Ainda abordando acertos antes de entrar nos problemas, vale pontuar que as participações tanto de Colleen (Jessica Henwick) quanto de Danny Rand (Finn Jones) são interessantes e foram bem trabalhadas o suficiente para render frutos interessantes se a Marvel estiver disposta a investir em produtos como Heróis de Aluguel ou Filhas do Dragão. Além disso, é impossível não elogiar o investimento na trilha sonora da temporada.

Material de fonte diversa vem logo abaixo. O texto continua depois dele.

-- ==== Sys2Proof/Machine/HeadEvents.lean ====
section
/-! DEFINITION. The events of an arm's head: the supply's comparisons (R100, R101), the identity reply (R95, R114), indexing (R97) and the
end of the shadow (R99). -/

namespace Sys2Proof.Machine

/-! ### Supply (R95, R100, R101, R114) -/

/-- The first comparison of a supply step has passed: the identity is asked for (R95 step 3). -/
def locateIdentity (a : Arm) (s : State) : State :=
  let t := s.timer (ms 100)
  ((s.modHead a (fun h => { h with supplyChecked := true })).setDoing a (.locating true t)).send (.identityRequest a)

/-- SUPPLY_CHECK: the current 20 ms after the supply was switched on, for a SET_LOCATION or the supply step of a pick (R100). -/
def execSupplyCheck (a : Arm) (current : Nat) (s : State) : Host.Outcome State Fault Refusal :=
  let t := s.opened
  match s.doing a with
  | .locating false timer =>
    if !s.due timer then finish s t
    else if overLimit s current then finishArms s (faultAt a .supplyFault .item (supplyOff a t))
    else finishArms s (locateIdentity a t)
  | _ =>
    if !stepDue s a .p5 then finish s t
    else if overLimit s current then finishArms s (faultAt a .supplyFault (.changeStep .p5) (unpower a (supplyOff a t)))
    else finishArms s (stepP6 a t)

/-- The arm's fetched item completes at its own step before the arm's work ends: a non-motion item of a plan whose arm is neither FAULTED
already nor in ESTOP (R101). -/
def completesFirst (s : State) (a : Arm) : Bool :=
  match s.doing a with
  | .handed =>
    s.hasPlan a && ((s.arm a).exec.item.any Item.runsOut && (decide ((s.arm a).mot.state ≠ .faulted) && decide ((s.arm a).mot.state ≠ .estop)))
  | _ => false

/-- SUPPLY_FAULT of an overcurrent reaches the arm. With a non-motion item in progress the arm is FAULTED at once, and the item still
completes, leaving resume point Boundary (R101); a HOLD that waits is dropped (notes/assumptions/71.md). -/
def supplyFault (a : Arm) (s : State) : State :=
  if completesFirst s a then
    (recordFault a .supplyFault s).modMot a (fun m => { m with state := .faulted, wakeTimer := none, holdPending := false })
  else raiseFault a .supplyFault s

/-- OVERCURRENT: on a supply past its first comparison, the supply is switched off, the context UNPOWERED and SUPPLY_FAULT raised
(R101). -/
def execOvercurrent (a : Arm) (current : Nat) (s : State) : Host.Outcome State Fault Refusal :=
  let t := s.opened
  let h := (s.arm a).head
  if h.supplyOn && (h.supplyChecked && overLimit s current) then
    finishArms s (supplyFault a (unpower a (supplyOff a t)))
  else finish s t

/-! ### Identity (R95, R114) -/

/-- The probe a SET_LOCATION item declares. -/
def declaredProbe (e : Executor) : Nat :=
  match e.item with
  | some (.setLocation p _) => p
  | _ => 0

/-- R95 step 4: the reply is p's code. Presence, permission and location are judged again; then the location changes and p is mounted. -/
def locateConfirmed (a : Arm) (p : Nat) (s : State) : State :=
  match mountCheck s a p with
  | some f => faultAt a f .item (supplyOff a s)
  | none =>
    if (s.probe p).location = .unknown then
      completeItem a (mount a p (setOccupancy a (.probe p) (moveProbe p (.arm a) s)))
    else failPlan a .locationConflict (supplyOff a s)

/-- R95 step 5: another code, or no probe coupled. -/
def locateMismatch (a : Arm) (code : Option (BitVec 16)) (s : State) : State :=
  let s := supplyOff a s
  let s := if code.isNone ∧ (s.arm a).head.occ = .empty then s else setOccupancy a .unidentified s
  failPlan a .identMismatch s

/-- R114 P6: another code or no reply: in one operation the probe becomes UNKNOWN and the head UNIDENTIFIED. -/
def pickMismatch (a : Arm) (s : State) : State :=
  let s := supplyOff a s
  let s := clearContext a (setOccupancy a .unidentified (moveProbe (s.change a).probe .unknown s))
  faultAt a .identMismatch (.changeStep .mismatch) s

/-- The reply is the identity code of entry p (R95). -/
def identityIs (s : State) (p : Nat) (code : Option (BitVec 16)) : Bool := decide (code.map (fun c => c.toNat) = some (s.probe p).identity)

/-- The head's answer, or that of no probe coupled, reaches the step that awaits it: a SET_LOCATION's identity step (R95), or P6 of a pick
(R114). -/
def identityReaches (a : Arm) (code : Option (BitVec 16)) (s : State) : State :=
  match s.doing a with
  | .locating true _ =>
    let p := declaredProbe (s.arm a).exec
    if identityIs s p code then locateConfirmed a p s else locateMismatch a code s
  | _ =>
    if awaits s a .p6 then
      if identityIs s (s.change a).probe code then moveP7 a none s else pickMismatch a s
    else s

/-- The 100 ms of the identity step that awaits a reply. -/
def identityTimer (s : State) (a : Arm) : Option Timer :=
  match s.doing a with
  | .locating true timer => some timer
  | _ =>
    match awaitedStep s a with
    | some (.p6, timer) => some timer
    | _ => none

/-- IDENTITY_REPLY: the reply to the request in progress is its answer, and one that comes later than 100 ms is taken as no probe coupled;
a reply to an abandoned request is dropped (R95, R114, R117) (notes/assumptions/61.md). -/
def execIdentityReply (a : Arm) (r : IdentityReply) (s : State) : Host.Outcome State Fault Refusal :=
  let t := s.opened
  match identityTimer s a with
  | some timer =>
    if r.asked = timer.start then finishArms s (identityReaches a (if s.inTime timer then r.code else none) t) else finish s t
  | none => finish s t

/-- IDENTITY_TIMEOUT: taken as no probe coupled (R95, R114). -/
def execIdentityTimeout (a : Arm) (s : State) : Host.Outcome State Fault Refusal :=
  let t := s.opened
  if s.dueOpt (identityTimer s a) then finishArms s (identityReaches a none t) else finish s t

/-! ### Indexing and shadow (R97, R99) -/

/-- The pair a HEAD item commands. -/
def commandedPair (e : Executor) : Option (Nat × Nat) :=
  match e.item with
  | some (.head tilt swivel) => some (tilt, swivel)
  | _ => none

/-- The settle time of the context's copy; 0 with a context of NONE (R97). -/
def settleTime (h : Head) : Nat := if h.ctx.state = .none then 0 else h.ctx.copy.settle

/-- HEAD_INDEX_DONE: the orientation is the commanded pair, the shadow window opens, and the item completes; the report of a halted index is
dropped (R97, R98) (notes/assumptions/61.md). -/
def execHeadIndexDone (r : HeadAnswer) (s : State) : Host.Outcome State Fault Refusal :=
  let t := s.opened
  match s.doing r.arm with
  | .indexing timer =>
    if r.asked = timer.start then
      let t := t.modHead r.arm (fun h => { h with orient := commandedPair (s.arm r.arm).exec })
      finishArms s (completeItem r.arm (openShadow r.arm (settleTime (s.arm r.arm).head) t))
    else finish s t
  | _ => finish s t

/-- HEAD_TIMER_EXPIRY: the halt command, and HEAD_TIMEOUT (R97). -/
def execHeadTimerExpiry (a : Arm) (s : State) : Host.Outcome State Fault Refusal :=
  let t := s.opened
  match s.doing a with
  | .indexing timer => if s.due timer then finishArms s (faultAt a .headTimeout .item (t.send (.halt a))) else finish s t
  | _ => finish s t

/-- A start that waits for the shadow goes on within the command (R99). -/
def endShadowWait (a : Arm) (s : State) : State :=
  match s.doing a with
  | .shadowWait r => s.setDoing a (.granted r)
  | _ => s

/-- SHADOW_END: the window closes, and a waiting start goes on with its refresh and checks (R99, notes/assumptions/15.md). -/
def execShadowEnd (a : Arm) (s : State) : Host.Outcome State Fault Refusal :=
  let t := s.opened
  if s.dueOpt (s.arm a).head.shadow then finishArms s (endShadowWait a (t.modHead a (fun h => { h with shadow := none })))
  else finish s t

end Sys2Proof.Machine
end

Ao longo dos 13 episódios, o público contou com participações de nomes imponentes do R&B e hip-hop, como Faith Evans, Joi & D-Nice, Gary Clark Jr., Esperanza Spalding, Christone ‘Kingfish’ Ingram, Stephen Marley, Jadakiss, KRS-One, Rakim, e Ghostface Killah - foi como frequentar o Harlem's Paradise, sem a parte dos frequentes tiroteios, é claro.

O grande problema do segundo ano de Luke Cage é, contudo, familiar aos fãs das séries da Marvel na Netflix: o tamanho. A  temporada é pontuada por várias sequências longas e dispensáveis que parecem só estar ali para cumprir a minutagem. O sexto capítulo, “The Basement”, por exemplo, é uma sucessão eterna disso: começa com Misty em uma sessão de autocomiseração, passa por Shades (Theo Rossi) relembrando a vida na cadeia com Comanche (Thomas Q. Jones), continua com Piranha (Chaz Lamar Shepherd) desabafando sobre a vida para Luke Cage e segue nisso ao longo do capítulo. A série precisa balancear melhor seus momentos de descanso entre uma batalha e outra para que eles não sejam só passagens tediosas e sim partes tão interessantes ao público quanto ver Luke quebrando fuzis com as mãos.

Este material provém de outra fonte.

/-- The constants are the fields of the block, a field of 0 that has a default holding its default (section 1.5, section 2.4, section
11.8). -/
structure ConstsRead (m : Mem) (c : Consts) : Prop where
  axes : ∀ a i, let b := 0x8000 + 48 * axisPlace a i;
    (c.axes.get a).get i =
      { u := readNat m b 1, following := readNat m (b + 4) 4, accel := readNat m (b + 8) 4, creep := readNat m (b + 12) 4
        alpha := readNat m (b + 16) 2, home := signedAt m (b + 20) 4, lower := signedAt m (b + 28) 8, upper := signedAt m (b + 36) 8 }
  frame : ∀ a i, let b := 0x8120 + 16 * axisPlace a i;
    ((c.frame.get a).get i).offset = signedAt m (b + 8) 8 ∧ (readNat m b 1 = 0x01 → ((c.frame.get a).get i).sign = 1) ∧
      (readNat m b 1 = 0xFF → ((c.frame.get a).get i).sign = -1)
  half : ∀ a, let b := 0x8180 + 16 * armPlace a;
    c.half.get a = ⟨readNat m b 4, readNat m (b + 4) 4, readNat m (b + 8) 4⟩
  waits : c.zoneWait = readNat m 0x83A0 2 ∧ c.rackWait = readNat m 0x8402 2 ∧ c.lockRetries = readNat m 0x8401 1
  thermal : c.cyclePeriod = (if readNat m 0x8800 2 = 0 then 1000 else readNat m 0x8800 2) ∧
    c.missLimit = (if readNat m 0x8802 1 = 0 then 3 else readNat m 0x8802 1) ∧
    c.holdLimit = (if readNat m 0x8804 2 = 0 then 300 else readNat m 0x8804 2) ∧
    c.spreadLimit = (if readNat m 0x8806 2 = 0 then 500 else readNat m 0x8806 2) ∧ c.requalBand = readNat m 0x8808 2
  limits : c.rescan = (if readNat m 0x8C00 1 = 0 then 5 else readNat m 0x8C00 1) ∧
    c.supplyLimit = (if readNat m 0x8C02 2 = 0 then 300 else readNat m 0x8C02 2) ∧
    (readNat m 0x8C01 1 = 1 → c.regions = ⟨8, 24⟩) ∧ (readNat m 0x8C01 1 = 2 → c.regions = ⟨16, 16⟩) ∧
    (readNat m 0x8C01 1 = 3 → c.regions = ⟨24, 8⟩)
  arms : ∀ a, let b := 0x8C08 + 32 * armPlace a;
    c.arms.get a = { maxFeed := readNat m b 4, band := readNat m (b + 4) 4, idleTimeout := readNat m (b + 8) 1
                     wakeTime := readNat m (b + 10) 2, qXY := signedAt m (b + 12) 4, qXZ := signedAt m (b + 16) 4
                     qYZ := signedAt m (b + 20) 4 }

/-! ### Items by their bytes (section 11.5) -/

/-- The item head at `b` is that of an item of this kind and length in `left` bytes: a length of at least 8, a multiple of 8 and no more
than is left, flags 0 (R29). -/
structure HeadAt (m : Mem) (b left kind len : Nat) : Prop where
  kindIs : readNat m b 2 = kind
  lenIs : readNat m (b + 2) 2 = len
  least : 8 ≤ len ∧ len % 8 = 0
  within : len ≤ left
  flags : readNat m (b + 4) 4 = 0

/-- The length that each kind's layout asks for, from the item's own counts (section 11.5). -/
inductive Laid (m : Mem) (b : Nat) : Nat → Nat → Prop
  | move : Laid m b 1 40
  | dwell : Laid m b 2 16
  | home : Laid m b 3 8
  | touch : Laid m b 4 48
  | scan : Laid m b 5 (32 + 24 * readNat m (b + 14) 1)
  | head : Laid m b 6 16
  | change : Laid m b 7 16
  | call : Laid m b 8 16
  | returnItem : Laid m b 9 8
  | repeatItem : Laid m b 10 40
  | mark : Laid m b 11 16
  | update (n : Nat) :
      (n = if (readNat m (b + 10) 2).testBit 9 then readNat m (b + 32) 1 else if (readNat m (b + 10) 2).testBit 10 then 1 else 0) →
      Laid m b 12 (40 + 16 * n)
  | setLocation : Laid m b 13 16
  | loadMap (n : Nat) : 24 + 2 * readNat m (b + 12) 2 ≤ n → n < 32 + 2 * readNat m (b + 12) 2 → n % 8 = 0 → Laid m b 14 n
  | clearMap : Laid m b 15 16
  | setPart : Laid m b 16 32

/-- A vector of three signed fields of `n` bytes each. -/
def fieldsAt (m : Mem) (a n : Nat) : Vec3 := ⟨signedAt m a n, signedAt m (a + n) n, signedAt m (a + 2 * n) n⟩

/-- An orientation entry at an offset. -/
def orientEntryAt (m : Mem) (a : Nat) : OrientEntry :=
  { tilt := readNat m a 1, swivel := readNat m (a + 1) 1, offset := fieldsAt m (a + 4) 4 }

/-- An orientation entry within its ranges (R86). -/
def OrientEntry.ranged (o : OrientEntry) : Prop := o.tilt ≤ 14 ∧ o.swivel ≤ 48

/-- The field selected by bit `n` of the mask, or none. -/
def selectedBy {α : Type} (mask n : Nat) (v : α) : Option α := if mask.testBit n then some v else none

/-- The selected fields of an UPDATE_PROBE are within their ranges: a mask of defined bits, not empty and not both of bits 9 and 10 (R30, R86,
R92). -/
structure UpdateRanged (m : Mem) (b : Nat) : Prop where
  mask : readNat m (b + 10) 2 ≠ 0 ∧ readNat m (b + 10) 2 < 2048
  notBoth : ¬ ((readNat m (b + 10) 2).testBit 9 = true ∧ (readNat m (b + 10) 2).testBit 10 = true)
  present : (readNat m (b + 10) 2).testBit 0 = true → readNat m (b + 12) 1 ≤ 1
  kind : (readNat m (b + 10) 2).testBit 1 = true → readNat m (b + 13) 1 = 1 ∨ readNat m (b + 13) 1 = 2
  permission : (readNat m (b + 10) 2).testBit 3 = true → 1 ≤ readNat m (b + 14) 1 ∧ readNat m (b + 14) 1 ≤ 3
  port : (readNat m (b + 10) 2).testBit 4 = true → readNat m (b + 15) 1 ≤ 15
  speed : (readNat m (b + 10) 2).testBit 5 = true → 1 ≤ readNat m (b + 20) 4
  settle : (readNat m (b + 10) 2).testBit 6 = true → readNat m (b + 18) 2 ≤ 500
  overtravel : (readNat m (b + 10) 2).testBit 7 = true → 1 ≤ readNat m (b + 24) 4
  qualification : (readNat m (b + 10) 2).testBit 8 = true → readNat m (b + 28) 1 = 3 ∨
    (readNat m (b + 28) 1 = 1 ∧ -20000 ≤ signedAt m (b + 30) 2 ∧ signedAt m (b + 30) 2 ≤ 30000)
  list : (readNat m (b + 10) 2).testBit 9 = true → readNat m (b + 32) 1 ≤ 8 ∧
    (∀ k, k < readNat m (b + 32) 1 → (orientEntryAt m (b + 40 + 16 * k)).ranged) ∧
    ∀ j k, j < k → k < readNat m (b + 32) 1 → ¬ ((orientEntryAt m (b + 40 + 16 * j)).tilt = (orientEntryAt m (b + 40 + 16 * k)).tilt ∧
      (orientEntryAt m (b + 40 + 16 * j)).swivel = (orientEntryAt m (b + 40 + 16 * k)).swivel)
  single : (readNat m (b + 10) 2).testBit 10 = true → readNat m (b + 33) 1 ≤ 7 ∧ (orientEntryAt m (b + 40)).ranged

Aliás, falando nisso, as lutas da temporada tem qualidade inconstante: enquanto momentos como o de Misty e Colleen dando um surra em um grupo de idiotas em um bar são ótimos, o confronto agendado entre Luke Cage e Bushmaster no alto de uma ponte é vergonho - Luke parece o Tropeço da Família Adams lutando e há momentos de embate que soam tão falsos que parecem saídos de um wrestling dos anos 1980. Isso, infelizmente, acontece ao longo de toda a temporada. Colter imprime muito mais realidade nos confrontos em que Luke, como é de se esperar, não demonstra dificuldade física em enfrentar seus inimigos do que quando precisa fazer o mínimo de esforço.

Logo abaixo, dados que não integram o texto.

/-! ### Probe changes, heads and captures (R87 to R135) -/

/-- Reports of the rack link are written into the record of their port (R103): a lid report its lid, an occupancy report its occupancy, a
status reply both for every port it names, which is awaited no longer; and 100 ms after the request the ports without reply have occupancy
UNKNOWN until their next occupancy report, a reply that comes later giving the lid alone. A status reply may name any ports and confirms no
step: the model's reading, notes/assumptions/36.md. A lid that a change awaits OPEN lets it move to the dock point, and a JAMMED one is
LID_JAM; OCCUPIED within 500 ms confirms D7 and the probe is in the port; EMPTY within 500 ms confirms P7, and the lid is commanded closed; a
later one is only recorded (R87, R110 to R115); a lid or occupancy report names no command, and the step that awaits it takes the next that
comes, the model's choice, notes/assumptions/61.md. Where the other arm has declared the probe on its own head meanwhile, D7 takes it off that head
in the same operation: UNIDENTIFIED, the supply off, the context NONE (R87, R88, R112; what that head becomes, within a segment too, is the
model's reading, notes/assumptions/30.md). A lid that reports CLOSED at D8 ends the DROP: the PICK begins, or the change is done. At P8
the probe is mounted, or its entry's fault taken with P5 to be done again, and the change is done: the rack is released, or granted at once to
the arm that waits for it, which begins its own change, and the CHANGE completes (R89, R106, R108, R112, R114). That the mount does not ask
whether the supply is on is the model's reading, notes/assumptions/58.md. -/
def Obligations.RackReportsAreRecorded : Prop :=
  ∀ s : State, s.Shaped → s.BetweenCommands →
    let idle : Prop := ∀ a c d, s.rack.holder = some a → ¬ AwaitsStep s a c d
    let tooLate : Prop := ∃ d, s.rack.statusTimer = some d ∧ d.len < (s.now - d.start).toNat
    let late (n : Nat) : Prop := n ∈ s.rack.missed ∨ (n ∈ s.rack.statusDue ∧ tooLate)
    let sensed (n : Nat) (b : Bool) (due : List Nat) : Rack := { s.rack with
      ports := s.rack.ports.set n { s.rack.port n with occ := if b then .occupied else .empty }, statusDue := due
      missed := s.rack.missed.filter (fun k => k ≠ n) }
    (∀ n l, idle → ∃ t, Sys2Proof.Machine.exec (.lidReport n l) s = .next t ∧
      ShownFrom { s.opened with rack := { s.rack with ports := s.rack.ports.set n { s.rack.port n with lid := l } } } t) ∧
    (∀ n b, idle → ∃ t, Sys2Proof.Machine.exec (.occupancyReport n b) s = .next t ∧
      (¬ tooLate → ShownFrom { s.opened with rack := sensed n b s.rack.statusDue } t) ∧
      (tooLate → ShownFrom { s.opened with rack := sensed n b (s.rack.statusDue.filter (fun k => k ≠ n)) } t)) ∧
    (∀ l : List PortReply, (l.map (fun r => r.port)).Nodup → ∃ (ports : List Port) (due : List Nat), ports.length = 16 ∧
      (∀ n, n < 16 →
        (∀ r ∈ l, r.port = n → (¬ late n → ports.getD n Port.blank =
            { s.rack.port n with occ := if r.occupied then .occupied else .empty, lid := r.lid }) ∧
          (late n → ports.getD n Port.blank = { s.rack.port n with lid := r.lid })) ∧
        ((∀ r ∈ l, r.port ≠ n) → ports.getD n Port.blank = s.rack.port n)) ∧
      (∀ n, n ∈ due ↔ n ∈ s.rack.statusDue ∧ (late n ∨ ∀ r ∈ l, r.port ≠ n)) ∧
      ∃ t, Sys2Proof.Machine.exec (.rackStatusReply l) s = .next t ∧
        ShownFrom { s.opened with rack := { s.rack with ports := ports, statusDue := due } } t) ∧
    (∀ d, s.rack.statusTimer = some d → d.len ≤ (s.now - d.start).toNat → ∃ ports : List Port, ports.length = 16 ∧
      (∀ n, n < 16 → ports.getD n Port.blank =
        if n ∈ s.rack.statusDue then { s.rack.port n with occ := .unknown } else s.rack.port n) ∧
      ∃ t, Sys2Proof.Machine.exec .rackStatusTimeout s = .next t ∧
        ShownFrom { s.opened with rack :=
          { s.rack with ports := ports, statusTimer := none, statusDue := [], missed := s.rack.statusDue ++ s.rack.missed } } t) ∧
    ∀ a c d, s.rack.holder = some a → AwaitsStep s a c d →
      (let shut : State :=
          { s.opened with rack := { s.rack with ports := s.rack.ports.set c.port { s.rack.port c.port with lid := .closed } } }
        let b := a.other
        let ends (w : State) : Prop := ∃ t, Sys2Proof.Machine.exec (.lidReport c.port .closed) s = .next t ∧ ShownFrom w t
        let done (u : State) : Prop := ∀ i len,
          (s.rack.waiter = none →
            let w := { u.setChange a none with rack := { u.rack with holder := none } }
            Completing w a i len → ends (w.completed a i len)) ∧
          ∀ p x, s.rack.waiter = some b → s.doing b = .rackWait x → (s.arm b).change = none → (s.arm b).exec.item = some (.change p) →
            1 ≤ p → (s.arm b).head.occ = .empty →
            let w := { u.setChange a none with rack := { u.rack with waiter := none } }
            let v := (w.completed a i len).picking b p
            let r := rackMove v b (s.probe p).homePort false
            Completing w a i len → StartsFreely v b r → ends (v.flying b r)
        (c.step = .d8close → (s.arm a).head.occ = .empty → (c.target = 0 → done shut) ∧
          (1 ≤ c.target →
            let n := (s.probe c.target).homePort
            let u := shut.setChange a (some { c with step := .p1, port := n, probe := c.target, attempts := 0 })
            let r := rackMove u a n false
            StartsFreely u a r → ends (u.flying a r))) ∧
        ∀ q, c.step = .p8 → (s.arm a).head.occ = .probe q →
          let e := s.probe c.probe
          (e.present = true → e.permission.allows a = true → q = c.target →
            done (shut.modHead a (fun h => { h with
              ctx := { index := c.probe, copy := e, state := .ready, selected := none }
              shadow := if e.settle = 0 then none else some { start := s.now, len := e.settle * 1000 } }))) ∧
          ∀ f, (s.arm a).head.supplyOn = true → s.Unfaulted a →
            (e.present = false ∧ f = .probeAbsent) ∨ (e.present = true ∧ e.permission.allows a = false ∧ f = .probeArm) →
            ends { (shut.modHead a (fun h =>
              { h with supplyOn := false, supplyChecked := false, ctx := { h.ctx with state := .unpowered } })).faultedAt a f
                (.changeStep .p5) with out := [.supply a false] }) ∧
      (c.step = .d2 ∨ c.step = .p2open →
        (let u := ({ s.opened with rack := { s.rack with ports := s.rack.ports.set c.port { s.rack.port c.port with lid := .opened } } }
            : State).setChange a (some { c with step := if c.step = .d2 then .d3 else .p2dock })
          let r := rackMove u a c.port true
          StartsFreely u a r → ∃ t, Sys2Proof.Machine.exec (.lidReport c.port .opened) s = .next t ∧ ShownFrom (u.flying a r) t) ∧
        (s.Unfaulted a → ∃ t, Sys2Proof.Machine.exec (.lidReport c.port .jammed) s = .next t ∧
          ShownFrom (({ s.opened with rack := { s.rack with ports := s.rack.ports.set c.port { s.rack.port c.port with lid := .jammed } } }
            : State).faultedAt a .lidJam (.changeStep (if c.step = .d2 then .d1 else .p1))) t)) ∧
      (c.step = .d7 → ¬ tooLate → (s.now - d.start).toNat ≤ d.len → c.port < 16 → c.probe < 32 →
        let b := a.other
        let v := sensed c.port true s.rack.statusDue
        let u := ({ s.opened with
          probes := s.probes.set c.probe { s.probe c.probe with location := .port c.port }
          rack := { v with ports := ((v.without c.probe).ports.set c.port { (v.without c.probe).port c.port with probe := some c.probe }) } }
            : State).setChange a (some { c with step := .d8move })
        let r := rackMove u a c.port false
        let ends (w : State) : Prop := StartsFreely w a r → ∃ t, Sys2Proof.Machine.exec (.occupancyReport c.port true) s = .next t ∧
          ShownFrom (w.flying a r) t
        ((s.arm b).head.occ ≠ .probe c.probe → ends u) ∧
        ((s.arm b).head.occ = .probe c.probe → ((s.arm b).head.supplyOn = false → (s.arm b).head.supplyChecked = false) →
          ends { u.headLost b with out := if (s.arm b).head.supplyOn then [.supply b false] else [] })) ∧
      (c.step = .d7 ∨ c.step = .p7confirm → ¬ tooLate → d.len < (s.now - d.start).toNat → ∀ b,
        ∃ t, Sys2Proof.Machine.exec (.occupancyReport c.port b) s = .next t ∧
          ShownFrom { s.opened with rack := sensed c.port b s.rack.statusDue } t) ∧
      (c.step = .p7confirm → ¬ tooLate → (s.now - d.start).toNat ≤ d.len → ∃ t, Sys2Proof.Machine.exec (.occupancyReport c.port false) s = .next t ∧
        ShownFrom (({ s.opened with rack := sensed c.port false s.rack.statusDue } : State).awaiting a { c with step := .p8 } 2000
          [.closeLid c.port]) t)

Sobre John Bushmaster, a novidade do segundo ano, o vilão começa não correspondendo expectativas, em seguida consegue conquistar seu lugar na trama e perde qualidade novamente na tentativa de redenção em seus momentos finais na temporada. A motivação original no conflito com Luke Cage, paralelo a sua história com Mariah, não é das melhores: logo no terceiro episódio, Bushmaster diz que Cage o irrita “simplesmente por existir”. A relação entre mocinho e vilão na temporada não tem background e se estabelece apenas como uma disputa territorial de poder aleatória. No caso da história dele com Mariah, há profundidade, mas a adição de seu passado como justificativa de seu presente chega perto de transformar a série em uma novela maniqueísta.

O enredo do segundo ano parece óbvio em um primeiro momento, mas, ainda bem, engana o espectador e segue por alguns caminhos inesperados. Durante parte da trama, parece lógico que Tilda seja parte da derrota de Bushmaster ou que Hernán supere Mariah no pódio de vilão da série, mas Luke Cage apresenta reviravoltas importantes. Ao fim dos 13 episódios, o Harlem não é a sombra do que era no começo da temporada e os lugares ocupados pelos personagens não soam minimamente forçados: todo fim é justificado pelos meios na série. Apesar de passar a temporada sendo eclipsado pelos coadjuvantes, Luke é quem termina a série na posição mais surpreendente e promissora: o herói chega ao ápice do poder no Harlem e certamente será interessante vê-lo descobrir que a linha de chegada que ele tanto almejava, longe de ser perfeita, era apenas o meio do caminho.